Analyse von Zeitreihen-Kompressionsmethoden am Beispiel von Google N-Grams

Aus SDQ-Institutsseminar
Version vom 8. Oktober 2019, 14:58 Uhr von Martin Schäler (Diskussion | Beiträge)
(Unterschied) ← Nächstältere Version | Aktuelle Version (Unterschied) | Nächstjüngere Version → (Unterschied)
Vortragende(r) J. Bernhard
Vortragstyp Proposal
Betreuer(in) Martin Schäler
Termin Fr 25. Oktober 2019
Kurzfassung Temporal text corpora like the Google Ngram dataset usually incorporate a vast number of words and expressions, called ngrams, and their respective usage frequencies over the years.

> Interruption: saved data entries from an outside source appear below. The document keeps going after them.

-- ==== Sys2Proof/Machine/Fabric.lean ====
section
/-!
DEFINITION. Suesh ports, routes, associations, and the sending and receiving of messages (16_suesh_fabric, 17_flow_control).
-/
namespace Sys2Proof.Machine
open Sys2Proof

/-! ### Kinds and heads -/

/-- `KIND` codes (Table 16-4). -/
def FlitKind.code : FlitKind → Nat
  | .null => 0x00 | .hello => 0x01 | .assoc => 0x02 | .e2eAck => 0x03 | .gatherReq => 0x04 | .gatherData => 0x05 | .scatterRaw => 0x06
  | .scatterPartial => 0x07 | .endContrib => 0x08 | .rangeReport => 0x09 | .reduce => 0x0A | .broadcast => 0x0B | .handoff => 0x0C
  | .logMirror => 0x0D | .deposit => 0x0E | .liveness => 0x0F | .keyUpdate => 0x10

/-- Traffic class of a kind (Table 16-4). -/
def FlitKind.cls : FlitKind → Nat
  | .null | .hello | .assoc | .e2eAck | .liveness | .keyUpdate => 0
  | .gatherReq => 2
  | _ => 1

/-- Kinds that land in the landing reserve first (R336). -/
def FlitKind.lands : FlitKind → Bool
  | .scatterRaw | .scatterPartial | .reduce | .broadcast | .handoff | .logMirror | .deposit => true
  | _ => false

/-- Kinds of which a copy is retained for the peer (R362): 0x05 to 0x0C. -/
def FlitKind.retained (k : FlitKind) : Bool := within 5 12 k.code

/-- Granules of a message, and its flits of seven granules (R310). -/
def granulesOf (b : List Byte) : Nat := ceilDiv b.length 32
def flitsOf (b : List Byte) : Nat := max 1 (ceilDiv (granulesOf b) 7)

/-- A message head (R319, Table 16-5). -/
structure MsgHead where
  jobKey : Nat
  step : Nat
  spaceId : Nat
  index : Nat
  mb : Nat
  piece : Nat
  tile : Nat
  slip : Nat
  segFirst : Nat
  segCount : Nat
  deriving DecidableEq, Repr

def MsgHead.bytes (h : MsgHead) : List Byte :=
  toLE 32 ((h.segCount % 16) * 2 ^ 3 + (h.segFirst % 8) * 2 ^ 7 + (h.slip % 2 ^ 10) * 2 ^ 10 + (h.tile % 2 ^ 8) * 2 ^ 20 + (h.piece % 2 ^ 12) * 2 ^ 28
    + (h.mb % 2 ^ 16) * 2 ^ 40 + (h.index % 2 ^ 40) * 2 ^ 56 + (h.spaceId % 2 ^ 32) * 2 ^ 96 + (h.step % 2 ^ 64) * 2 ^ 128 + (h.jobKey % 2 ^ 64) * 2 ^ 192)

def msgHead (b : List Byte) : MsgHead :=
  let n := leNat (b.take 32)
  { jobKey := bits n 255 192, step := bits n 191 128, spaceId := bits n 127 96, index := bits n 95 56, mb := bits n 55 40, piece := bits n 39 28,
    tile := bits n 27 20, slip := bits n 19 10, segFirst := bits n 9 7, segCount := bits n 6 3 }

/-- A recovery head (R377, Table 19-6). -/
structure RecHead where
  jobKey : Nat
  offset : Nat
  depositId : Nat
  step : Nat
  subject : Nat
  last : Bool
  op : Nat
  count : Nat
  deriving DecidableEq, Repr

def RecHead.bytes (h : RecHead) : List Byte :=
  toLE 32 (h.count % 2 ^ 32 + (h.op % 2 ^ 8) * 2 ^ 32 + (if h.last then 2 ^ 40 else 0) + (h.subject % 2 ^ 16) * 2 ^ 48 + (h.step % 2 ^ 32) * 2 ^ 64
    + (h.depositId % 2 ^ 32) * 2 ^ 96 + (h.offset % 2 ^ 64) * 2 ^ 128 + (h.jobKey % 2 ^ 64) * 2 ^ 192)

def recHead (b : List Byte) : RecHead :=
  let n := leNat (b.take 32)
  { jobKey := bits n 255 192, offset := bits n 191 128, depositId := bits n 127 96, step := bits n 95 64, subject := bits n 63 48, last := bit n 40,
    op := bits n 39 32, count := bits n 31 0 }

/-! ### Ports -/

def State.suesh (s : State) (p : Nat) : Suesh := s.fabric.ports.getD p {}

def State.setSuesh (s : State) (p : Nat) (x : Suesh) : State := { s with fabric := { s.fabric with ports := s.fabric.ports.set p x } }

/-- The width a port trains at with these lanes failed (R309). -/
def widthWith (failed : List Nat) : Nat :=
  if failed = [] then 4
  else if (!failed.contains 0 && !failed.contains 1) || (!failed.contains 2 && !failed.contains 3) then 2
  else if (List.range 4).any fun l => !failed.contains l then 1
  else 0

/-- A port as it retrains: both ends reset its credits (R339), and what is held is replayed (R311). -/
def Suesh.linkUp (x : Suesh) (failed : List Nat) : Suesh :=
  { x with width := widthWith failed, failed := failed, credits := [32, 32, 32, 32], shared := 128, fromShared := [0, 0, 0, 0], short := [0, 0, 0, 0],
           owed := [0, 0, 0, 0], strict := false, replays := 0 }

/-- A port as it comes up: its sequence begins anew. -/
def Suesh.fresh (x : Suesh) (failed : List Nat) : Suesh :=
  { x.linkUp failed with txSeq := 0, rxSeq := 4095, retry := [], ackOwed := 0, nakOwed := false }

/-- Mask of failed lanes. -/
def laneMask (l : List Nat) : Nat := sum ((List.range 4).map fun i => if l.contains i then 2 ^ i else 0)

/-- *port widths* 0x2300:02. -/
def State.portWidths (s : State) : List Byte := s.fabric.ports.map fun p => BitVec.ofNat 8 p.width

/-! ### Credits and routes -/

/-- A port's training window needs no more waiting for (R469). -/
def State.updBringWindow (s : State) (p : Nat) : State := { s with bring := { s.bring with windowOver := insertOnce p s.bring.windowOver } }

/-- Credits a class may draw on a port: its reserve and the shared part (R333). -/
def Suesh.creditsFor (x : Suesh) (c : Nat) : Nat := nth x.credits c + x.shared

/-- Take credits for the flits of a message: reserved first, shared otherwise (R333); flits for which there is none yet follow as credits come back. -/
def Suesh.takeCredits (x : Suesh) (c n : Nat) : Suesh :=
  let own := min n (nth x.credits c)
  let sh := min (n - own) x.shared
  { x with credits := x.credits.set c (nth x.credits c - own), shared := x.shared - sh, fromShared := x.fromShared.set c (nth x.fromShared c + sh),
           short := x.short.set c (nth x.short c + (n - own - sh)) }

/-- Credits returned go to the pool they came from (R333), and to flits that wait for one; a hop in strict order has moved on (R334). -/
def Suesh.giveCredits (x : Suesh) (c n : Nat) : Suesh :=
  let sh := min n (nth x.fromShared c)
  let y := { x with shared := x.shared + sh, fromShared := x.fromShared.set c (nth x.fromShared c - sh), credits := x.credits.set c (min 32 (nth x.credits c + (n - sh))),
                    strict := x.strict && n == 0 }
  (List.range 4).foldl (fun y k => ({ y with short := y.short.set k 0 } : Suesh).takeCredits k (nth y.short k)) y

/-- The credits that the next `NULL` flit returns: a class, and 1 to 63 of its credits (R333). -/
def Suesh.creditOut (x : Suesh) : Nat × Nat :=
  match (List.range 4).find? fun c => decide (0 < nth x.owed c) with
  | some c => (c, min 63 (nth x.owed c))
  | none => (0, 0)

/-- The ports that reach a destination (R314). -/
def State.routeMask (s : State) (dst : Nat) : Nat := bits (leAt (s.entry 0x2310 1).toBytes (2 * dst) 2) 11 0

/-- A masked port that is up and holds credit for the class of a message, with room in its retry buffer (R311, R314). The choice changes timing only. -/
def State.route (s : State) (dst cls : Nat) : Option Nat :=
  (List.range 12).find? fun p => (s.routeMask dst).testBit p && decide (0 < (s.suesh p).width) && decide (0 < (s.suesh p).creditsFor cls)
    && decide ((s.suesh p).retry.length < 1024)

/-- Whether any masked port is up. -/
def State.routed (s : State) (dst : Nat) : Bool := (List.range 12).any fun p => (s.routeMask dst).testBit p && decide (0 < (s.suesh p).width)

/-! ### Associations and sending -/

def State.assoc? (s : State) (peer : Nat) : Option Assoc := s.fabric.assocs.find? fun a => a.peer == peer && a.live

def State.updAssoc (s : State) (peer : Nat) (f : Assoc → Assoc) : State :=
  { s with fabric := { s.fabric with assocs := s.fabric.assocs.map fun a => if a.peer = peer then f a else a } }

/-- The position that now answers for another (R371, R375). -/
def State.holderOf (s : State) (pos : Nat) : Nat := aGetD s.fabric.holders pos pos

/-- Unacknowledged flits of a class toward a peer (R317). -/
def Assoc.unacked (a : Assoc) (c : Nat) : Nat := sum ((a.store.filter fun x => x.kind.cls == c).map (·.flits))

/-- Whether the send store has room for a flit of a class: 512 of 8,192 are the class's own, and 6,144 are shared (R317, R332, R333). -/
def Assoc.storeRoom (a : Assoc) (c : Nat) : Bool :=
  decide (a.unacked c < 512) || decide (sum ((List.range 4).map fun k => a.unacked k - 512) < 6144)

/-- Whether a message may be sealed toward a peer now: room in the send store and, for landing kinds, the quota (R317, R336). -/
def Assoc.maySend (a : Assoc) (k : FlitKind) (b : List Byte) : Bool :=
  a.storeRoom k.cls && (!k.lands || decide (a.sentGranules + granulesOf b - a.freedByPeer ≤ a.quota))

/-- The flits of a message go out on a port: they take credits and `LINK_SEQ`s, and are held in its retry buffer (R311, R333). -/
def State.onPort (s : State) (p : Nat) (k : FlitKind) (n : Nat) : State :=
  let x := s.suesh p
  s.setSuesh p { x.takeCredits k.cls n with txSeq := (x.txSeq + n) % 4096, retry := x.retry ++ (List.range n).map fun i => (x.txSeq + i) % 4096, ackOwed := 0 }

/-- Seal and send a message on a port (R316): it is held until acknowledged. -/
def State.seal (s : State) (a : Assoc) (k : FlitKind) (b : List Byte) (p : Nat) : State :=
  let n := flitsOf b
  (s.onPort p k n).updAssoc a.peer fun a =>
    { a with txSeq := a.txSeq + n, sentGranules := a.sentGranules + (if k.lands then granulesOf b else 0),
             store := a.store ++ [{ seq := a.txSeq, flits := n, phase := a.phase, kind := k, body := b, port := p, resends := 0 }] }

/-- Whether two waiting messages are one obligation of link and association control (R331): of one kind for one peer, and of one `OP` and subject. -/
def Waiting.sameControl (v w : Waiting) : Bool :=
  w.kind.cls == 0 && v.kind == w.kind && v.dst == w.dst && (w.kind != .liveness || leAt v.bytes 4 4 == leAt w.bytes 4 4)

/-- A message that waits: an obligation recorded again merges with the one held (R331). -/
def addWaiting (l : List Waiting) (w : Waiting) : List Waiting :=
  if l.any fun v => v.sameControl w then l.map fun v => if v.sameControl w then w else v else l ++ [w]

/-- Send a message to a position, or let it wait for an association, a route, credit or quota (R314, R315, R336). -/
def State.send (s : State) (dst : Nat) (k : FlitKind) (b : List Byte) : State :=
  let d := s.holderOf dst
  let wait : State := { s with fabric := { s.fabric with outbox := addWaiting s.fabric.outbox { dst := d, kind := k, bytes := b } } }
  match s.assoc? d with
  | none => wait
  | some a =>
    if a.maySend k b then
      match s.route d k.cls with
      | some p => s.seal a k b p
      | none => wait
    else wait

/-- Send what waits for a destination, in order. -/
def State.flush (s : State) (dst : Nat) : State :=
  let mine := s.fabric.outbox.filter fun w => w.dst == dst
  let s := { s with fabric := { s.fabric with outbox := s.fabric.outbox.filter fun w => w.dst != dst } }
  mine.foldl (fun t w => t.send w.dst w.kind w.bytes) s

/-- Send everything that waits and now may go. -/
def State.flushWaiting (s : State) : State := (s.fabric.outbox.map (·.dst)).eraseDups.foldl State.flush s

/-! ### Lanes and ports (R309, R469) -/

/-- A port goes down (R309): what its retry buffer held is sent again end to end (R327). -/
def State.portDown (s : State) (p : Nat) (failed : List Nat) : State :=
  (s.setSuesh p { s.suesh p with width := 0, failed := failed, retry := [], peer := none }).raise 0x2303 .suesh p (laneMask failed) 0 0

/-- A port comes up: its `HELLO` carries the position written last, which is now in force (R313). -/
def State.portUp (s : State) (p : Nat) (failed : List Nat) : State :=
  let t := s.setSuesh p ((s.suesh p).fresh failed)
  ({ t with fabric := { t.fabric with position := s.num 0x2300 1 } } : State).flushWaiting

/-- A lane leaves its port, which retrains at a narrower width, where held flits are replayed, or goes down (R309, R327). -/
def State.laneFault (s : State) (p lane : Nat) : State :=
  let x := s.suesh p
  if decide (p < 12) && decide (lane < 4) && decide (0 < x.width) && !x.failed.contains lane then
    let failed := insertOnce lane x.failed
    let w := widthWith failed
    if w = 0 then s.portDown p failed
    else ((((s.setSuesh p (x.linkUp failed)).add 0x2300 4 1).add 0x2300 5 x.retry.length).raise 0x2301 .suesh p w lane 0).flushWaiting
  else s

/-- The margin a lane's last scan found (Table 24-5). -/
def State.laneMargin (s : State) (l : Nat) : Nat := ((s.entry 0x9030 2).toBytes.getD l 0).toNat

/-- The retry of a down port, or of a degraded one at its full width, given the lanes the training still finds failed (R309). At full width it proceeds only
where every removed lane's margin stands at or above the floor (R455). -/
def State.portRetry (s : State) (p : Nat) (failed : List Nat) : State :=
  let x := s.suesh p
  let w := widthWith failed
  if decide (p < 12) && s.bring.pwrGood && decide (failed.all (· < 4)) then
    if x.width = 0 ∧ 0 < w then (s.portUp p failed).raise 0x2302 .suesh p w 0 0
    else if 0 < x.width ∧ x.width < 4 ∧ failed = [] ∧ (x.failed.all fun l => decide (s.num 0x9030 3 ≤ s.laneMargin (4 * p + l))) then
      (((s.setSuesh p (x.linkUp failed)).add 0x2300 5 x.retry.length).raise 0x2302 .suesh p w 0 0).flushWaiting
    else s
  else s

The large quantity of entries complicates working with the dataset, as transformations and queries are resource and time intensive. However, many use-cases do not require the whole corpus to have a sufficient dataset and achieve acceptable results. We propose various compression methods to reduce the absolute number of ngrams in the corpus. Additionally, we utilize time-series compression methods for quick estimations about the properties of ngram usage frequencies. As basis for our compression method design and experimental validation serve CHQL (Conceptual History Query Language) queries on the Google Ngram dataset. The goal is to find compression methods that reduce the complexity of queries on the corpus while still maintaining good results.